Rural hospitals are trying to keep patients in their communities and avoid service cuts. They have partnered with nearby academic medical centers to try to maintain services through video consultations. Alternatively, more facilities should convert to stand-alone emergency departments or outpatient centers, which could provide a buffer for local economies, policy experts said.

Operating costs, often subsidized by taxpayers, decline when hospitals end inpatient care. Their quality may also improve as they focus on a more limited range of services, said Ge Bai, an accounting professor at Johns Hopkins University who has studied rural hospital closures.

“This transformation makes hospitals financially healthier and better able to serve the local community and reduce the burden on taxpayers, without harming local economies,” she said.

Critical access hospitals and rural hospitals with fewer than 50 beds can upgrade to the new rural emergency hospital status. It aims to support rural hospitals with very low inpatient volumes, which averaged around 38% in 2016, according to research from Modern Healthcare.

They would stop offering all of their inpatient care and instead offer outpatient services, including 24-hour emergency care, observation services, nursing services and ambulances. Beginning in 2023, these hospitals would receive a 5% higher Medicare outpatient reimbursement rate than full-service hospitals receive, in addition to monthly facility payments.

The annual income and unemployment rate of counties where rural hospitals converted their inpatient operations to emergency, rehabilitation or outpatient care improved after the conversion, according to the study. Effects on population and labor were negligible. But it remains to be seen if these models are viable in the long term, Topchik said.

Meanwhile, Carrollton residents like Debra Sudduth have faced health emergencies without a local safety net.

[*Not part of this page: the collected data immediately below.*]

/-- The exact sum, and whether Inf - Inf was formed. A zero sum of opposite signs is +0, or -0 under
`down` (R153). -/
def addExt (down : Bool) (a b : Ext) : Ext × Bool :=
  match a, b with
  | .nan _, _ | _, .nan _ => (.nan false, false)
  | .inf s, .inf t => if s = t then (.inf s, false) else (.nan false, true)
  | .inf s, .num _ _ _ => (.inf s, false)
  | .num _ _ _, .inf t => (.inf t, false)
  | .num s m e, .num t k f =>
    let q := min e f
    let r := intAt s m e q + intAt t k f q
    if r = 0 then
      (if m = 0 && k = 0 && s = t then .num s 0 0 else .num down 0 0, false)
    else (ofIntAt r q, false)

/-- Integer square root, from the bit `b` down. -/
def isqrtGo : Nat → Nat → Nat → Nat
  | 0, _, r => r
  | b + 1, n, r =>
    let c := r + 2 ^ b
    if c * c ≤ n then isqrtGo b n c else isqrtGo b n r

def isqrt (n : Nat) : Nat := isqrtGo (Nat.log2 n / 2 + 1) n 0

/-- `m * 2^e` to 64 leading bits and a last bit that marks what was lost: enough to round to any
format of R32 (R42's round to odd). -/
def oddOf (k : Nat) (exact : Bool) (e : Int) (neg : Bool) : Ext :=
  .num neg (2 * k + (if exact then 0 else 1)) (e - 1)

/-- m1 * 2^e1 / (m2 * 2^e2) for nonzero m2, to odd. -/
def divOdd (neg : Bool) (m1 : Nat) (e1 : Int) (m2 : Nat) (e2 : Int) : Ext :=
  let s := 64 + Nat.log2 m2
  let n := m1 <<< s
  oddOf (n / m2) (n % m2 == 0) (e1 - e2 - s) neg

/-- The square root of m * 2^e, to odd. -/
def sqrtOdd (m : Nat) (e : Int) : Ext :=
  let (m, e) := if e % 2 = 0 then (m, e) else (2 * m, e - 1)
  let n := m <<< 128
  let r := isqrt n
  oddOf r (r * r == n) ((e - 128) / 2) false

/-- 1 / sqrt(m * 2^e) for nonzero m, to odd. -/
def rsqrtOdd (m : Nat) (e : Int) : Ext :=
  let (m, e) := if e % 2 = 0 then (m, e) else (2 * m, e - 1)
  let s := 2 * (Nat.log2 m + 72)
  let n := 1 <<< s
  let r := isqrt (n / m)
  oddOf r (r * r * m == n) ((-e - s) / 2) false

/-! ### Transcendentals (08_vector.md R174): fixed point with 320 fraction bits

Each series leaves an error far below 2^-250, and no result but the exact cases below is
representable, so the last bit of `oddOf` stands for the rest: see notes/assumptions/10.md. -/

def fpBits : Nat := 320
def fpOne : Nat := 1 <<< fpBits

/-- Sum of z^(2k+1)/(2k+1) in fixed point: `z` is the power of term k, z2 = z * z advances it. -/
def atanhSum (z z2 : Nat) : Nat → Nat → Nat → Nat
  | 0, _, acc => acc
  | n + 1, k, acc =>
    if z = 0 then acc else atanhSum ((z * z2) >>> fpBits) z2 n (k + 1) (acc + z / (2 * k + 1))

def atanhFp (z : Nat) : Nat := atanhSum z ((z * z) >>> fpBits) 210 0 0

/-- ln 2 = 2 atanh(1/3). -/
def ln2Fp : Nat := 2 * atanhFp (fpOne / 3)

/-- The series of e^x from its k-th term `t` on, added to `acc`. -/
def expGo (x : Nat) : Nat → Nat → Nat → Nat → Nat
  | 0, _, _, acc => acc
  | n + 1, k, t, acc => if t = 0 then acc else expGo x n (k + 1) (((t * x) >>> fpBits) / (k + 1)) (acc + t)

/-- e^x for 0 ≤ x < 1. -/
def expFp (x : Nat) : Nat := expGo x 90 0 fpOne 0

/-- 2^f for 0 ≤ f < 1, in fixed point. -/
def exp2Fp (f : Nat) : Nat := expFp ((f * ln2Fp) >>> fpBits)

/-- 2^x of a finite x that is no integer (R174), to odd; a |x| beyond 2^12 is cut there, where every
format has long overflowed or underflowed. -/
def exp2Odd (neg : Bool) (m : Nat) (e : Int) : Ext :=
  if 12 ≤ leadExp m e then .num false 1 (if neg then -4096 else 4096)
  else
    let x : Int := if neg then -(shiftNat m (e + fpBits) : Nat) else (shiftNat m (e + fpBits) : Nat)
    let n := x / (fpOne : Int)
    let f := (x % (fpOne : Int)).toNat
    oddOf (exp2Fp f) false (n - fpBits) false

Sudduth’s father suffers from atrial fibrillation. Her pulse dropped significantly Monday night, but the nearest hospitals in Tuscaloosa or Columbus, Mississippi, were overwhelmed, she said. Luckily, they were able to stabilize him at home and track his pulse with an oximeter, Sudduth said.

But last month, a complication arose from its removal. Her heart filled with blood and caused an infection. An ambulance was not available and they had to drive about 45 minutes to Tuscaloosa Hospital, Sudduth said.

“He ended up being fine, but what if he hadn’t? You have a lot of old people here driving 45 minutes when an ambulance isn’t available, it’s just dangerous.”